2009 was a good year for me, not just because I tagged four deer, but because I learned a lot by using my trail cams and more or less discovering the importance of the overhanging branch. For me, part of the real excitement and enjoyment of deer hunting is learning more about whitetail behavior.

I'm like a kid on Christmas morning and can't wait to try out and test new ideas.

My wife and I eat a lot of venison (and do cook-outs for friends and family.) We only have three packages of backstrap left and here it is...third week of July! Luckily we have processed venison (hot dogs, sausage, and pepperoni) to get us through until bow season.

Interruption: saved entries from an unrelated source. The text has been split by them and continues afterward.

/-- 10_state.md R24, 00_scope.md R7: the number of lines, the admitted sizes and the host's sequence are constant, and
the position never goes back. -/
def Obligations.StepKeepsConfiguration : Prop :=
  ∀ s t : State, step s = .next t →
    t.lines.length = s.lines.length ∧ t.accessSizes = s.accessSizes ∧ t.program = s.program
      ∧ s.position ≤ t.position ∧ t.position ≤ s.position + 1

/-! ### The register port (40_register_access.md) -/

/-- R81: BUS_READ.STATUS, its descriptor and its effect: the whole status word, zero-extended, whatever the size. -/
def Obligations.ReadStatusReturnsWholeWord : Prop :=
  ∀ (s : State) (size : Nat),
    (size < 16 → encode (.readStatus size) = descriptorOf (0x0001#16 ||| BitVec.ofNat 16 (16 * size)) 0#64 0#64)
    ∧ exec (.readStatus size) s = .next { s with trace := s.trace ++ [.readData (s.status.setWidth 64)] }

/-- R82: BUS_READ.LINE, its descriptor and its effect: byte `i` of the response is line register `first + i`, and the
bytes from `size` up are 0. -/
def Obligations.ReadLinePacksLittleEndian : Prop :=
  ∀ (s : State) (offset : Word) (size : Nat),
    4 ≤ offset.toNat → offset.toNat < 4 + s.lines.length → (offset.toNat - 4) + size ≤ s.lines.length →
    (size < 16 → encode (.readLine offset size) = descriptorOf (0x0001#16 ||| BitVec.ofNat 16 (16 * size)) offset 0#64)
    ∧ ∃ v : Word, exec (.readLine offset size) s = .next { s with trace := s.trace ++ [.readData v] }
      ∧ (∀ (k : Nat) (b : Byte), k < 8 → k < size → s.lines[(offset.toNat - 4) + k]? = some b →
          v.extractLsb' (8 * k) 8 = b)
      ∧ ∀ k : Nat, k < 8 → size ≤ k → v.extractLsb' (8 * k) 8 = 0#8

/-- R83: BUS_READ.OVERRUN, its descriptor and its effect: a log event and a response of 0, and nothing else. -/
def Obligations.ReadOverrunReturnsZero : Prop :=
  ∀ (s : State) (offset : Word) (size : Nat),
    4 ≤ offset.toNat → offset.toNat < 4 + s.lines.length → s.lines.length < (offset.toNat - 4) + size →
    (size < 16 → encode (.readOverrun offset size) = descriptorOf (0x0001#16 ||| BitVec.ofNat 16 (16 * size)) offset 0#64)
    ∧ exec (.readOverrun offset size) s =
        .next { s with trace := s.trace ++ [.log (.invalidRead offset size), .readData 0#64] }

/-- R84: BUS_READ.INVALID, its descriptor and its effect: a log event and a response of 0, and nothing else. -/
def Obligations.ReadInvalidReturnsZero : Prop :=
  ∀ (s : State) (offset : Word) (size : Nat),
    (offset = 1#64 ∨ offset = 2#64 ∨ offset = 3#64 ∨ 4 + s.lines.length ≤ offset.toNat) →
    (size < 16 → encode (.readInvalid offset size) = descriptorOf (0x0001#16 ||| BitVec.ofNat 16 (16 * size)) offset 0#64)
    ∧ exec (.readInvalid offset size) s =
        .next { s with trace := s.trace ++ [.log (.invalidRead offset size), .readData 0#64] }

/-- R86: BUS_WRITE.STATUS, its descriptor and its effect: all 32 bits replaced by the low half of the data, whatever the
size, then one drive; no line register changes. -/
def Obligations.WriteStatusReplacesWholeWord : Prop :=
  ∀ (s : State) (size : Nat) (value : Word),
    (size < 16 → encode (.writeStatus size value) = descriptorOf (0x0002#16 ||| BitVec.ofNat 16 (16 * size)) 0#64 value)
    ∧ ∃ t, exec (.writeStatus size value) s = .next t
      ∧ t.status = value.setWidth 32 ∧ t.lines = s.lines ∧ DrivesOnce s t ∧ SameHost s t

/-- R87: BUS_WRITE.LINE, its descriptor and its effect: exactly the addressed line register takes the low byte of the
data, whatever the size, then one drive. -/
def Obligations.WriteLineWritesExactlyOneByte : Prop :=
  ∀ (s : State) (offset : Word) (size : Nat) (value : Word),
    4 ≤ offset.toNat → offset.toNat < 4 + s.lines.length →
    (size < 16 → encode (.writeLine offset size value) = descriptorOf (0x0002#16 ||| BitVec.ofNat 16 (16 * size)) offset value)
    ∧ ∃ t, exec (.writeLine offset size value) s = .next t
      ∧ OnlyLine (offset.toNat - 4) (value.setWidth 8) s t ∧ t.status = s.status ∧ DrivesOnce s t ∧ SameHost s t

/-- R88: BUS_WRITE.INVALID, its descriptor and its effect: a log event and nothing else; nothing is driven. -/
def Obligations.WriteInvalidOnlyLogs : Prop :=
  ∀ (s : State) (offset : Word) (size : Nat) (value : Word),
    (offset = 1#64 ∨ offset = 2#64 ∨ offset = 3#64 ∨ 4 + s.lines.length ≤ offset.toNat) →
    (size < 16 → encode (.writeInvalid offset size value) = descriptorOf (0x0002#16 ||| BitVec.ofNat 16 (16 * size)) offset value)
    ∧ exec (.writeInvalid offset size value) s =
        .next { s with trace := s.trace ++ [.log (.invalidWrite offset size value)] }

/-- R49, R89: whatever its operands, a bus read completes, gives one response, drives nothing, and changes nothing but
the trace. -/
def Obligations.BusReadsChangeNoState : Prop :=
  ∀ (i : Instr) (s : State), i.opCode = .busRead →
    ∃ (v : Word) (es : List Event),
      exec i s = .next { s with trace := s.trace ++ es ++ [.readData v] } ∧ drivesOf es = [] ∧ readsOf es = []

/-- 60_exceptions.md R141: every bus access completes with its response, read data for a read and nothing for a write,
and none is refused; a fault comes only from the line input. -/
def Obligations.BusAccessesAlwaysComplete : Prop :=
  (∀ (i : Instr) (s : State), i.opCode = .busRead →
    ∃ t v, exec i s = .next t ∧ readsOf t.trace = readsOf s.trace ++ [v])
  ∧ (∀ (i : Instr) (s : State), i.opCode = .busWrite →
    ∃ t, exec i s = .next t ∧ readsOf t.trace = readsOf s.trace)
  ∧ (∀ (i : Instr) (s : State) (f : Fault), exec i s = .fault f → i.opCode = .lineEvent)

/-- 60_exceptions.md R143: the log events of each operation are exactly those of the three cases; and no operation reads
one: with a log event before the trace, an operation has the same outcome, but for that event. -/
def Obligations.LogEventsExactlyForInvalidAccesses : Prop :=
  (∀ (i : Instr) (s t : State), exec i s = .next t →
    logsOf t.trace = logsOf s.trace ++ logsBy s.lines.length i)
  ∧ (∀ (i : Instr) (s : State) (f : Fault), exec i s = .fault f → logsOf (stoppedState f).trace = logsOf s.trace)
  ∧ (∀ (i : Instr) (s : State) (e : LogEntry),
      exec i (afterTrace [.log e] s) = afterTraceOutcome [.log e] (exec i s))

/-- 10_state.md R28: no rule of the block reads the outputs recorded: with any events before the trace, a step has the
same outcome, but for those events. -/
def Obligations.RecordedOutputsAreNeverRead : Prop :=
  ∀ (pre : List Event) (s : State), step (afterTrace pre s) = afterTraceOutcome pre (step s)

/-- 20_memory.md R50, which the spec marks as derived: a read that follows a read returns the same data; and a write repeated at the same valid offset
leaves the same state, but for one more drive event of the same level. -/
def Obligations.RepeatedAccessesAreIdempotent : Prop :=
  (∀ (i : Instr) (s : State), i.opCode = .busRead →
    ∃ t u v, exec i s = .next t ∧ exec i t = .next u
      ∧ readsOf t.trace = readsOf s.trace ++ [v] ∧ readsOf u.trace = readsOf t.trace ++ [v])
  ∧ (∀ (i : Instr) (s : State), i.opCode = .busWrite → runsUpdateEngine s.lines.length i = true →
    ∃ t, exec i s = .next t ∧ exec i t = .next { t with trace := t.trace ++ [.drive t.irqOut] })

/-- 70_reset_and_hazards.md R175, R87 and R82, 90_conflicts.md C6: a line read right after a line write at the same
offset returns the byte written in its low byte, and the line registers above it as they were before the write. -/
def Obligations.LineReadAfterWriteReturnsWrittenByte : Prop :=
  ∀ (s : State) (offset : Word) (wsize rsize : Nat) (value : Word),
    4 ≤ offset.toNat → offset.toNat < 4 + s.lines.length → 1 ≤ rsize →
    (offset.toNat - 4) + rsize ≤ s.lines.length →
    ∃ t v, exec (.writeLine offset wsize value) s = .next t
      ∧ exec (.readLine offset rsize) t = .next { t with trace := t.trace ++ [.readData v] }
      ∧ v.extractLsb' 0 8 = value.extractLsb' 0 8
      ∧ ∀ (k : Nat) (b : Byte), 1 ≤ k → k < rsize → k < 8 → s.lines[(offset.toNat - 4) + k]? = some b →
          v.extractLsb' (8 * k) 8 = b

/-- 70_reset_and_hazards.md R171: writing 0 to the status word and to every line register brings the registers back to
their reset values, from any state of a block that the offsets can reach. -/
def Obligations.ZeroWritesRestoreResetRegisters : Prop :=
  ∀ s : State, s.lines.length + 4 ≤ 2 ^ 64 →
    ∃ t, execAll (zeroWrites s.lines.length) s = .next t
      ∧ t.status = 0#32 ∧ t.lines = List.replicate s.lines.length 0#8 ∧ t.irqOut = false ∧ SameHost s t

/-- 92_eei_decisions.md D6: what a requester sees, for both values of the host parameter. -/
def Obligations.RequesterSeesTruncatedOrWholeData : Prop :=
  ∀ (size : Nat) (rdata : Word),
    requesterData false size rdata = rdata
    ∧ ∀ k, (requesterData true size rdata).getLsbD k = (decide (k < 8 * size) && rdata.getLsbD k)

/-! ### The line input (42_input_adapter.md) -/

/-- R110: LINE_EVENT on a line that exists: its descriptor, ACTIVE takes the level, then one drive. With R111: also when
ACTIVE had that value already. -/
def Obligations.LineEventWritesActive : Prop :=
  ∀ (s : State) (index : Word) (level : Bool),
    (encode (.lineEvent index level) = descriptorOf (if level then 0x0103#16 else 0x0003#16) index 0#64)
    ∧ (∀ b, s.lines[index.toNat]? = some b →
        ∃ t, exec (.lineEvent index level) s = .next t
          ∧ OnlyLine index.toNat (if level then b ||| 0x01#8 else b &&& 0xFE#8) s t
          ∧ t.status = s.status ∧ DrivesOnce s t ∧ SameHost s t)
    ∧ (s.lines.length ≤ index.toNat →
        exec (.lineEvent index level) s = .fault (.invalidInputLine index { s with faultMark := .invalidInputLine index }))

/-- R112: a LINE_EVENT with `index >= N` faults; the stopped state has the fault mark set and is otherwise the state
before, so no register changed and nothing was driven; and that state has no further step. -/
def Obligations.InvalidLineEventFaultsForGood : Prop :=
  ∀ (s : State) (index : Word) (level : Bool), s.lines.length ≤ index.toNat →
    exec (.lineEvent index level) s = .fault (.invalidInputLine index { s with faultMark := .invalidInputLine index })
    ∧ ∀ u, step { s with faultMark := .invalidInputLine index } ≠ .next u

/-- R114: an event on line `i` changes no bit of any line register but `line[i][0]`, and not the status word; the output
only through the update engine. -/
def Obligations.LineEventTouchesOnlyItsActiveBit : Prop :=
  ∀ (s t : State) (index : Word) (level : Bool), exec (.lineEvent index level) s = .next t →
    t.status = s.status ∧ t.lines.length = s.lines.length ∧ DrivesOnce s t ∧ SameHost s t
    ∧ ∀ (j k : Nat) (b b' : Byte), s.lines[j]? = some b → t.lines[j]? = some b' →
        (j ≠ index.toNat ∨ k ≠ 0) → b'.getLsbD k = b.getLsbD k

I killed an eight-point with my bow during the last weekend before gun season at the peak of the rut. Saw him the night before staging with some does. I had noticed a couple days before some un-huntable scrapes (near a barn, used at night) with overhanging branches ripped up. So I cut them off, transported them in a clean garbage bag to a small scrape up on the ridge where the thermal was good, and zip-tied them above the scrape.

That next morning when the buck came in to my grunts (I saw him in the field about 100 yards away,) when he came in below the scrape, along with frozen tarsals I had from an eight point the previous season, he came in. I center-punched him. It was not the biggest buck, but very rewarding because of the tactic.

I hold off shooting any mature does before I get a buck during archery because I think now that it can screw up the rut if you take one or two of the old long-nosed gals out of your hunting property. Wait 'til after you fill your buck tag, or after the rut.

I think that, as so well said in the earlier post on this thread, keeping the does "happy" does wonders for bringing in bucks. And shooting them off doesn't make them happy! They know and a hunting property can go virtually dead if you take out a couple. I've seen it happen. Shoot the young ones if you want the meat. It does not have such an effect on the overall movement in the prelude to the rut and during the rut as it does if you kill an old doe there.

I shot a doe with my bow a few days later, so I had two hanging.

After passing about 30 bucks through rifle season (an all-time record for me,) because I wanted a big one, and knew he was there, hanging back with the does, I took a spike buck on the last Saturday of the rifle season. Good eating deer!

A couple days later I shot a horse of a doe during muzzle loading season with my .50 cal. inline. But she ran down on posted property, so I went home and called up the owner and he gave me permission to go get her. But I couldn't sleep at night, worrried the yotes would get her before me.

So my wife thought (Knows) that I am crazy so I got up at 4 am,...she should be used to me by now!... drove up on the hill and walked through the woods in the dark without a light and found the doe. Sure enough, the yotes had got to her first, but only taken a few bites. Dragged her a mile (on the snow) got home, got her hung and still made it work on time.

In the old days we could leave our deer overnight and come back in the morning...but not anymore. A buddy of mine did and when he came back in the morning, all that was left of his deer was a gruesome skeleton.

I made kind of an amateur video of my eight-point bow kill, but haven't put any music to it yet.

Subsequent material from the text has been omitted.